En complément, vous pouvez activer l' option « Activer la synchronisation des fichiers sur les réseaux estimés » , afin que la synchronisation automatique soit plus économe en bande passante et n'encombre pas les connexions mobiles ou Wi-Fi faibles avec le trafic de mise à jour des fichiers.
Grâce à une combinaison adéquate de ces politiques, il est possible de garantir que l'utilisateur travaille toujours à partir de la copie locale et que ses modifications sont synchronisées lorsque la machine détecte une meilleure connexion, réduisant ainsi les temps d'attente et les plaintes concernant la lenteur.
Dépannage : Centre de synchronisation, Observateur d’événements et PowerShell
Si vous constatez un comportement anormal avec les fichiers hors connexion, commencez par consulter le Centre de synchronisation . Vous pourrez y examiner les erreurs, les conflits et l'état de chaque association de synchronisation. Vous pouvez également lancer des synchronisations manuelles, globales ou pour un dossier ou un fichier spécifique, ce qui permet de reproduire les erreurs à la demande.
Lorsque le Centre de synchronisation ne fournit pas suffisamment d'informations, l'étape suivante consiste à utiliser l' Observateur d'événements , accessible via Journaux des applications et des services > Microsoft > Windows > Fichiers hors connexion > Opérationnel . Ce journal conserve l'historique des opérations, des erreurs et des avertissements émis par le composant Fichiers hors connexion, ce qui est très utile pour identifier les schémas récurrents ou les codes d'erreur spécifiques.

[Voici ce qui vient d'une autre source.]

/-- Every stream channel of a context that is parked on a page signalled to resume: of the cores that run the context, and of those saved
with it (R288, R370). -/
def State.signalParked (s : State) (ctx va : Nat) : State :=
  let s := s.eachCore fun s c =>
    if (s.coreAt c).ctx = ctx then
      ((s.coreAt c).engine.parkedOn va).foldl (fun s ch => s.post (s.cycle + 1) (.channelResume c ch)) s
    else s
  let wake (k : Core) : Core := { k with engine := (k.engine.parkedOn va).foldl StreamEngine.resume k.engine }
  { s with helm := { s.helm with saved := s.helm.saved.map fun x => if x.1 == ctx then (x.1, x.2.1, wake x.2.2) else x } }

/-- FAULTIN (Table 14.5): the state with the page mapped, and the result. -/
def State.faultIn (s : State) (ctx va : Nat) : State × Nat :=
  let x := s.ctxOf ctx
  let va := va % 2 ^ 52
  if isLocal va || va < x.fiBase || x.fiLim ≤ va then (s, 1)
  else if (s.leaf ctx va).isSome then (s, 0)
  else
    let root := bitsOf x.ptbase.toNat 39 16 * 65536
    let need := tablesLacking s.offstack va 4 0 root + 1
    if x.poolFree.length < need then (s, 1)
    else
      let frames := x.poolFree.take need
      let page := frames.getLast?.getD 0
      let m := frames.foldl zeroFrame s.offstack
      match mapPage (2 ^ 63 + 3 * 2 ^ 57 + page * 65536) va 4 0 root frames.dropLast m with
      | none => (s, 1)
      | some m =>
        let s := { s with offstack := m }.modCtx ctx fun x => { x with poolFree := x.poolFree.drop need }
        (s.signalParked ctx va, 0)

/-- Whether a page of a VA range is in migration. -/
def State.anyMoving (s : State) (c ctx va n : Nat) : Bool := (blocksOf va n).any fun p => s.translate c ctx p.1 true true == .moving

/-- `sysc_service` (R370): the helm acts on a call, and its answer goes to the caller's core as a CT flit (DESIGN CHOICE, log entry 83). A report for a page in migration is
written when the move has ended. -/
def execSyscService (c t ctx f arg : Nat) (dst : Dest) : Exec := fun s =>
  .next <|
    let va := arg % 2 ^ 52
    let reply (s : State) (x : Nat) : State := s.sendAnswer .helm (.helm c t ctx dst) .control (.reply (.helm c t ctx dst) x)
    if f = 0 then reply s (s.host.devid % 1024 + (((s.partOf c).getD 0) % 16) * 2 ^ 16 + ctx % 2 ^ 16 * 2 ^ 20)
    else if f = 1 then
      if s.anyMoving c ctx va 256 then s.post (s.cycle + 1) (.syscService c t ctx f arg dst)
      else match s.placesOf c ctx va 256 with
        | some _ => reply (s.helmWrite c ctx va (s.attestation (s.ctxOf ctx) ((s.helmRead c ctx va 256).drop 144 |>.take 32))) 0
        | none => reply s 1
    else if f = 2 then let (s, x) := s.faultIn ctx arg; reply s x
    else reply s (2 ^ 64 - 1)

end Sys2Proof.Machine
end

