/-- The limits on the fields of an instruction. -/
def Instr.wf : Instr → Bool
  | .add _ _ _ _ _ q => q.wf
  | .sub _ _ _ _ _ q => q.wf
  | .and _ _ _ _ _ q => q.wf
  | .or _ _ _ _ _ q => q.wf
  | .xor _ _ _ _ _ q => q.wf
  | .andn _ _ _ _ _ q => q.wf
  | .sll _ _ _ _ _ q => q.wf
  | .srl _ _ _ _ _ q => q.wf
  | .sra _ _ _ _ _ q => q.wf
  | .min _ _ _ _ _ q => q.wf
  | .max _ _ _ _ _ q => q.wf
  | .minu _ _ _ _ _ q => q.wf
  | .maxu _ _ _ _ _ q => q.wf
  | .slt _ _ _ _ _ q => q.wf
  | .sltu _ _ _ _ _ q => q.wf
  | .seq _ _ _ _ _ q => q.wf
  | .mul _ _ _ _ _ q => q.wf
  | .mulh _ _ _ _ _ q => q.wf
  | .mulhu _ _ _ _ _ q => q.wf
  | .div _ _ _ _ _ q => q.wf
  | .divu _ _ _ _ _ q => q.wf
  | .rem _ _ _ _ _ q => q.wf
  | .remu _ _ _ _ _ q => q.wf
  | .clz _ _ _ q => q.wf
  | .ctz _ _ _ q => q.wf
  | .popc _ _ _ q => q.wf
  | .sext _ _ _ _ q => q.wf
  | .zext _ _ _ _ q => q.wf
  | .addp _ _ _ _ _ q => q.wf
  | .subp _ _ _ _ _ q => q.wf
  | .ptag _ _ _ _ _ q => q.wf
  | .gtag _ _ _ q => q.wf
  | .pva _ _ _ q => q.wf
  | .pchk _ _ _ q => q.wf
  | .ceq _ _ _ _ _ q => q.wf
  | .cne _ _ _ _ _ q => q.wf
  | .clt _ _ _ _ _ q => q.wf
  | .cltu _ _ _ _ _ q => q.wf
  | .cge _ _ _ _ _ q => q.wf
  | .cgeu _ _ _ _ _ q => q.wf
  | .pand _ _ _ q => q.wf
  | .por _ _ _ q => q.wf
  | .pxor _ _ _ q => q.wf
  | .pandn _ _ _ q => q.wf
  | .mov _ _ _ q => q.wf
  | .p2g _ _ q => q.wf
  | .g2p _ _ _ q => q.wf
  | .addi _ _ _ => true
  | .andi _ _ _ => true
  | .ori _ _ _ => true
  | .xori _ _ _ => true
  | .slli _ _ _ => true
  | .srli _ _ _ => true
  | .srai _ _ _ => true
  | .li _ _ => true
  | .lui _ _ _ => true
  | .luh _ _ _ => true
  | .lut _ _ _ => true
  | .cmpi _ _ _ _ => true
  | .br q _ => q.wf
  | .call q _ => q.wf
  | .jr _ _ q => q.wf
  | .dbnz _ _ => true
  | .ld _ _ _ _ _ => true
  | .ldu _ _ z _ _ => z != .d
  | .st _ _ _ _ _ => true
  | .vaddF d a b w t => isVecFloat t && onRegs w.regs d && onRegs w.regs a && onRegs w.regs b
  | .vsubF d a b w t => isVecFloat t && onRegs w.regs d && onRegs w.regs a && onRegs w.regs b
  | .vmulF d a b w t => isVecFloat t && onRegs w.regs d && onRegs w.regs a && onRegs w.regs b
  | .vfma d a b w t => isVecFloat t && onRegs w.regs d && onRegs w.regs a && onRegs w.regs b
  | .vfms d a b w t => isVecFloat t && onRegs w.regs d && onRegs w.regs a && onRegs w.regs b
  | .vminF d a b w t => isVecFloat t && onRegs w.regs d && onRegs w.regs a && onRegs w.regs b
  | .vmaxF d a b w t => isVecFloat t && onRegs w.regs d && onRegs w.regs a && onRegs w.regs b
  | .vminn d a b w t => isVecFloat t && onRegs w.regs d && onRegs w.regs a && onRegs w.regs b
  | .vmaxn d a b w t => isVecFloat t && onRegs w.regs d && onRegs w.regs a && onRegs w.regs b
  | .vabs d a w t => isVecFloat t && onRegs w.regs d && onRegs w.regs a
  | .vneg d a w t => isVecFloat t && onRegs w.regs d && onRegs w.regs a
  | .vcpsgn d a b w t => isVecFloat t && onRegs w.regs d && onRegs w.regs a && onRegs w.regs b
  | .vrndi d a _ w t => isVecFloat t && onRegs w.regs d && onRegs w.regs a
  | .vceqF d a b w t => isVecFloat t && onRegs w.regs d && onRegs w.regs a && onRegs w.regs b
  | .vcltF d a b w t => isVecFloat t && onRegs w.regs d && onRegs w.regs a && onRegs w.regs b
  | .vcle d a b w t => isVecFloat t && onRegs w.regs d && onRegs w.regs a && onRegs w.regs b
  | .vcun d a b w t => isVecFloat t && onRegs w.regs d && onRegs w.regs a && onRegs w.regs b
  | .vclass d a w t => isVecFloat t && onRegs w.regs d && onRegs w.regs a
  | .vgetexp d a w t => isVecFloat t && onRegs w.regs d && onRegs w.regs a
  | .vexpins d a b w t => isVecFloat t && onRegs w.regs d && onRegs w.regs a && onRegs w.regs b
  | .vaddI d a b w t => t.isInt && onRegs w.regs d && onRegs w.regs a && onRegs w.regs b
  | .vsubI d a b w t => t.isInt && onRegs w.regs d && onRegs w.regs a && onRegs w.regs b
  | .vmulI d a b w t => t.isInt && onRegs w.regs d && onRegs w.regs a && onRegs w.regs b
  | .vmulh d a b w t => t.isInt && onRegs w.regs d && onRegs w.regs a && onRegs w.regs b
  | .vadds d a b w t => t.isInt && onRegs w.regs d && onRegs w.regs a && onRegs w.regs b
  | .vsubs d a b w t => t.isInt && onRegs w.regs d && onRegs w.regs a && onRegs w.regs b
  | .vminI d a b w t => t.isInt && onRegs w.regs d && onRegs w.regs a && onRegs w.regs b
  | .vmaxI d a b w t => t.isInt && onRegs w.regs d && onRegs w.regs a && onRegs w.regs b
  | .vavg d a b w t => t.isInt && onRegs w.regs d && onRegs w.regs a && onRegs w.regs b
  | .vabsd d a b w t => t.isInt && onRegs w.regs d && onRegs w.regs a && onRegs w.regs b
  | .vsll d a b w t => t.isInt && onRegs w.regs d && onRegs w.regs a && onRegs w.regs b
  | .vsrl d a b w t => t.isInt && onRegs w.regs d && onRegs w.regs a && onRegs w.regs b
  | .vsra d a b w t => t.isInt && onRegs w.regs d && onRegs w.regs a && onRegs w.regs b
  | .vand d a b w t => t.isInt && onRegs w.regs d && onRegs w.regs a && onRegs w.regs b
  | .vor d a b w t => t.isInt && onRegs w.regs d && onRegs w.regs a && onRegs w.regs b
  | .vxor d a b w t => t.isInt && onRegs w.regs d && onRegs w.regs a && onRegs w.regs b
  | .vandn d a b w t => t.isInt && onRegs w.regs d && onRegs w.regs a && onRegs w.regs b
  | .vceqI d a b w t => t.isInt && onRegs w.regs d && onRegs w.regs a && onRegs w.regs b
  | .vcltI d a b w t => t.isInt && onRegs w.regs d && onRegs w.regs a && onRegs w.regs b
  | .vsel d a b w t => t.isInt && onRegs w.regs d && onRegs w.regs a && onRegs w.regs b
  | .vmac d a b w t => t.isInt && onRegs w.regs d && onRegs w.regs a && onRegs w.regs b
  | .vbc d _ w t => isLane t && onRegs w.regs d
  | .vins d _ _ w t => isLane t && onRegs w.regs d
  | .vext _ a _ w t => isLane t && onRegs w.regs a
  | .vperm d a b w t => isLane t && onRegs w.regs d && onRegs w.regs a && onRegs w.regs b
  | .vzip d a b w t => isLane t && onRegs (2 * w.regs) d && onRegs w.regs a && onRegs w.regs b
  | .vuzp d a w t => isLane t && onRegs (2 * w.regs) d && onRegs (2 * w.regs) a
  | .vslide d a _ w t => isLane t && onRegs w.regs d && onRegs w.regs a
  | .vrot d a _ w t => isLane t && onRegs w.regs d && onRegs w.regs a
  | .vradd _ a w t => (t.isInt || isVecFloat t) && onRegs w.regs a
  | .vrmin _ a w t => (t.isInt || isVecFloat t) && onRegs w.regs a
  | .vrmax _ a w t => (t.isInt || isVecFloat t) && onRegs w.regs a
  | .vdot4 d a b w t => (t == .i8 || t == .n8) && onRegs w.regs d && onRegs w.regs a && onRegs w.regs b
  | .vdot2 d a b w t => (t == .i16 || t == .n16 || t == .bf16) && onRegs w.regs d && onRegs w.regs a && onRegs w.regs b
  | .vcvt d a ts _ w t => isLane t && isLane ts && t != ts && onRegs (cvtRegs w t ts) d && onRegs (cvtRegs w ts t) a
  | .vq d a _ w t => w != .single && (t == .q8 || t == .q4) && onRegs (recordRegs (t == .q4) (w.regs / 2)) d && onRegs w.regs a
  | .vdq d a q4 w t => ((t == .f32 && w != .single) || ((t == .f16 || t == .bf16) && w != .octet)) && onRegs w.regs d && onRegs (recordRegs q4 (if t == .f32 then w.regs / 2 else w.regs)) a
  | .vpk d a w t => (t == .i8 || t == .n8) && onRegs (Nat.max 1 (w.regs / 2)) d && onRegs w.regs a
  | .vunpk d a w t => (t == .i8 || t == .n8) && onRegs w.regs d && onRegs (Nat.max 1 (w.regs / 2)) a
  | .vmov d a w => onRegs w.regs d && onRegs w.regs a
  | .vzero d w => onRegs w.regs d
  | .vlane d w t => t.isInt && onRegs w.regs d
  | .vrcp d a w => onRegs w.regs d && onRegs w.regs a
  | .vrsqrt d a w => onRegs w.regs d && onRegs w.regs a
  | .vsqrt d a w => onRegs w.regs d && onRegs w.regs a
  | .vdiv d a b w => onRegs w.regs d && onRegs w.regs a && onRegs w.regs b
  | .vfexp2 d a w => onRegs w.regs d && onRegs w.regs a
  | .vlog2 d a w => onRegs w.regs d && onRegs w.regs a
  | .vsinpi d a w => onRegs w.regs d && onRegs w.regs a
  | .vcospi d a w => onRegs w.regs d && onRegs w.regs a
  | .vtanh d a w => onRegs w.regs d && onRegs w.regs a
  | .vgath d _ _ w t => ((w == .single && (t == .i32 || t == .n32 || t == .f32)) || (w == .pair && (t == .i64 || t == .n64))) && onRegs w.regs d
  | .vscat d _ _ w t => ((w == .single && (t == .i32 || t == .n32 || t == .f32)) || (w == .pair && (t == .i64 || t == .n64))) && onRegs w.regs d
  | .vld d _ w t _ _ => if t == .auto then true else if t == .q8 || t == .q4 then w != .octet && onRegs (recordRegs (t == .q4) w.regs) d else onRegs w.regs d
  | .vst d _ w t _ _ => if t == .auto then true else if t == .q8 || t == .q4 then w != .octet && onRegs (recordRegs (t == .q4) w.regs) d else onRegs w.regs d
  | .mma _ ab wb s fb fa _ sha tra => pairPermitted s fa fb && (!sha || s == .bd8) && (!tra || s != .skinny) && (!(s == .sq && fa == .q8 && fb == .q4) || ab.toNat % 2 == 0) && (!(s == .bd8 && fb == .f32) || wb.toNat % 2 == 0)
  | .mgset _ _ => true
  | .mgget _ _ => true
  | .owne _ _ => true
  | .ownq _ => true
  | .mwait => true
  | .accz _ => true
  | .accst _ _ _ _ => true
  | .accld _ _ _ _ => true
  | .abld _ _ _ => true
  | .wbld _ _ _ => true
  | .twset _ _ _ => true
  | .tdec d _ _ w _ => onRegs w.regs d
  | .tdecr _ _ _ _ => true
  | .tenc _ _ _ => true
  | .tencw _ => true
  | .rowact _ => true
  | .rowpre _ => true
  | .tld _ _ _ => true
  | .tst _ _ _ => true
  | .rowq _ _ => true
  | .vsync => true
  | .pmig _ _ _ => true
  | .ptq _ _ => true
  | .cpy _ _ _ => true
  | .cpyq _ _ => true
  | .cpyw _ _ => true
  | .sbind _ _ _ => true
  | .sunb _ _ => true
  | .sparkq _ _ => true
  | .rget _ _ _ _ => true
  | .rput _ _ _ _ => true
  | .rfop _ _ _ sh op => !(op == .faddTs && sh == .d)
  | .rcas d _ _ _ => d.toNat % 2 == 0 && d.toNat != 0
  | .amsg _ _ _ => true
  | .msend _ _ _ => true
  | .mrecv _ _ _ => true
  | .rstat _ => true
  | .fop _ _ _ _ _ q z op => q.wf && !(op == .faddTs && z == .d)
  | .cas _ _ _ _ _ q _ => q.wf
  | .fence a s l m r => (l || m || r) && (s == .rect || a == 0)
  | .wait _ _ _ => true
  | .signal _ _ => true
  | .sstep _ _ => true
  | .bar _ _ => true
  | .redm _ _ _ => true
  | .ownf _ _ _ => true
  | .fencei => true
  | .book _ _ _ => true
  | .arm _ => true
  | .done => true
  | .unbook _ _ => true
  | .calq _ _ _ => true
  | .calmv _ _ _ => true
  | .spawn _ _ => true
  | .take _ _ => true
  | .seek _ _ => true
  | .tfin _ => true
  | .term _ => true
  | .dqn _ => true
  | .trap _ _ _ _ q => q.wf
  | .eret _ _ _ _ _ q => q.wf
  | .halt _ _ q => q.wf
  | .sysc _ _ _ _ _ q => q.wf
  | .brk _ q => q.wf
  | .trc _ _ _ _ q => q.wf
  | .csrr _ n => 0x400 ≤ n.toNat || csrAssigned n.toNat
  | .csrw _ _ n => 0x400 ≤ n.toNat || csrAssigned n.toNat
  | .csrs _ _ n => 0x400 ≤ n.toNat || csrAssigned n.toNat
  | .csrc _ _ n => 0x400 ≤ n.toNat || csrAssigned n.toNat
  | .handlerEntry c t => c < 256 && t < 4
  | .ringStallRelief => true
  | .haltTreeStop part _ _ => part < 16
  | .activeMessageLaunch c _ => c < 256
  | .launchQueueStart => true
  | .bookingStart => true
  | .bookingLapse => true
  | .compaction => true
  | .linkHoldRequest _ => true
  | .linkCommit => true
  | .normalRefresh => true
  | .extraRefresh => true
  | .refreshModeSample => true
  | .vaultAccessBeat c _ => c < 256
  | .vaultBeatAbandon c _ => c < 256
  | .tileBeat c _ => c < 256
  | .rowRepairCopyStart => true
  | .rowRepairRemap => true
  | .laneRepairPost => true
  | .laneRepairComplete => true
  | .layerPowerChange c _ => c < 256
  | .offstackRequest ctrl => ctrl < 16
  | .replyArrival _ _ => true
  | .refusalArrival _ _ => true
  | .agentRequestArrival c _ => c < 256
  | .agentAction => true
  | .sfuQueueStart => true
  | .sfuResultWrite => true
  | .meCommandStart => true
  | .meCommandComplete => true
  | .tencJobStart => true
  | .tencJobComplete => true
  | .streamEngineOperation => true
  | .channelResume c _ => c < 256
  | .copyComplete c _ => c < 256
  | .epochEnd => true
  | .migrationMoveStart => true
  | .migrationMoveComplete => true
  | .stealRequest victim thief thread => victim < 256 && thief < 256 && thread < 4
  | .giftArrival thief thread victim _ => thief < 256 && thread < 4 && victim < 256
  | .giftAck c => c < 256
  | .tokenForward => true
  | .barrierArrival part _ c => part < 16 && c < 256
  | .barrierRelease => true
  | .signalArrival c _ _ => c < 256
  | .waitTimerExpire => true
  | .confluenceArrival node _ _ => node < 256
  | .confluenceForward node _ => node < 256
  | .confluenceReplySplit node _ _ => node < 256
  | .flitCrcRetry port => port < 20
  | .laneDegrade port => port < 20
  | .linkReroute port => port < 20
  | .retrain port => port < 20
  | .sampleTick => true
  | .syscService c t _ _ _ _ => c < 256 && t < 4
  | .thermalSample _ => true
  | .throttleLevelApply => true
  | .contextSave c => c < 256
  | .contextRestore c _ => c < 256
  | .create => true
  | .destroy => true
  | .place => true
  | .window => true
  | .loadcode => true
  | .preempt => true
  | .stop => true
  | .resume => true
  | .checkpoint => true
  | .replay => true
  | .attest => true
  | .debugread => true
  | .policy => true
  | .journal => true
  | .clearpoison => true
  | .bar2LaunchRecord _ bytes => bytes.length == 32
  | .bar4Access _ _ _ => true
  | .crconsWrite _ => true
  | .fwlenWrite _ => true
  | .firmwareStart => true
  | .hostRegisterWrite _ _ => true
  | .powerUp => true
  | .helmTakeover => true
  | .stealRefusal thief asked => thief < 256 && asked.thread < 4 && asked.victim < 256
  | .retrainComplete port => port < 20
  | .msixVector1Signal => true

Dans les environnements de grande envergure, où des dizaines voire des centaines d'ordinateurs peuvent être affectés, il est pratique d'utiliser PowerShell et WMI pour collecter des informations à grande échelle. La classe Win32_OfflineFilesCache permet de vérifier si le cache de fichiers hors ligne est activé et actif, mais elle ne permet pas de savoir quels éléments spécifiques sont synchronisés.
Pour une analyse plus approfondie, vous pouvez utiliser la classe Win32_OfflineFilesItem , qui renvoie une liste détaillée de tous les éléments faisant partie des fichiers hors connexion sur un ordinateur. Chaque entrée comprend une propriété ItemType indiquant s'il s'agit d'un serveur (3), d'un partage (2), d'un répertoire (1) ou d'un fichier (0), ce qui vous permet de filtrer rapidement les ordinateurs qui synchronisent réellement des fichiers et non ceux qui conservent simplement des traces d'anciennes associations.
Ces informations sont particulièrement utiles lors de la préparation, par exemple, d'un script qui désactive automatiquement les fichiers hors connexion via une stratégie de groupe locale sur les ordinateurs où cette fonctionnalité n'est pas utilisée. Si un appareil ne contient que des éléments « serveur » ou « partagé » sans fichiers (type 0), la désactivation de cette fonctionnalité peut être envisagée sans risque de perte de données utilisateur.
Comme vous pouvez le constater, les fichiers hors ligne sont un outil précieux pour maintenir la productivité des utilisateurs travaillant en dehors du réseau d'entreprise. Cependant, ils sont aussi une source fréquente de problèmes lorsque les autorisations du serveur sont mal configurées, que le cache CSC est corrompu ou que les stratégies de groupe n'ont pas été définies avec précision. Comprendre le fonctionnement de MUP, savoir interpréter le journal des événements OfflineFiles, maîtriser les bonnes pratiques en matière d'autorisations UNC et connaître les options GPO et PowerShell sont essentiels pour garantir la stabilité de l'infrastructure et éviter que les utilisateurs ne perdent confiance en leurs données.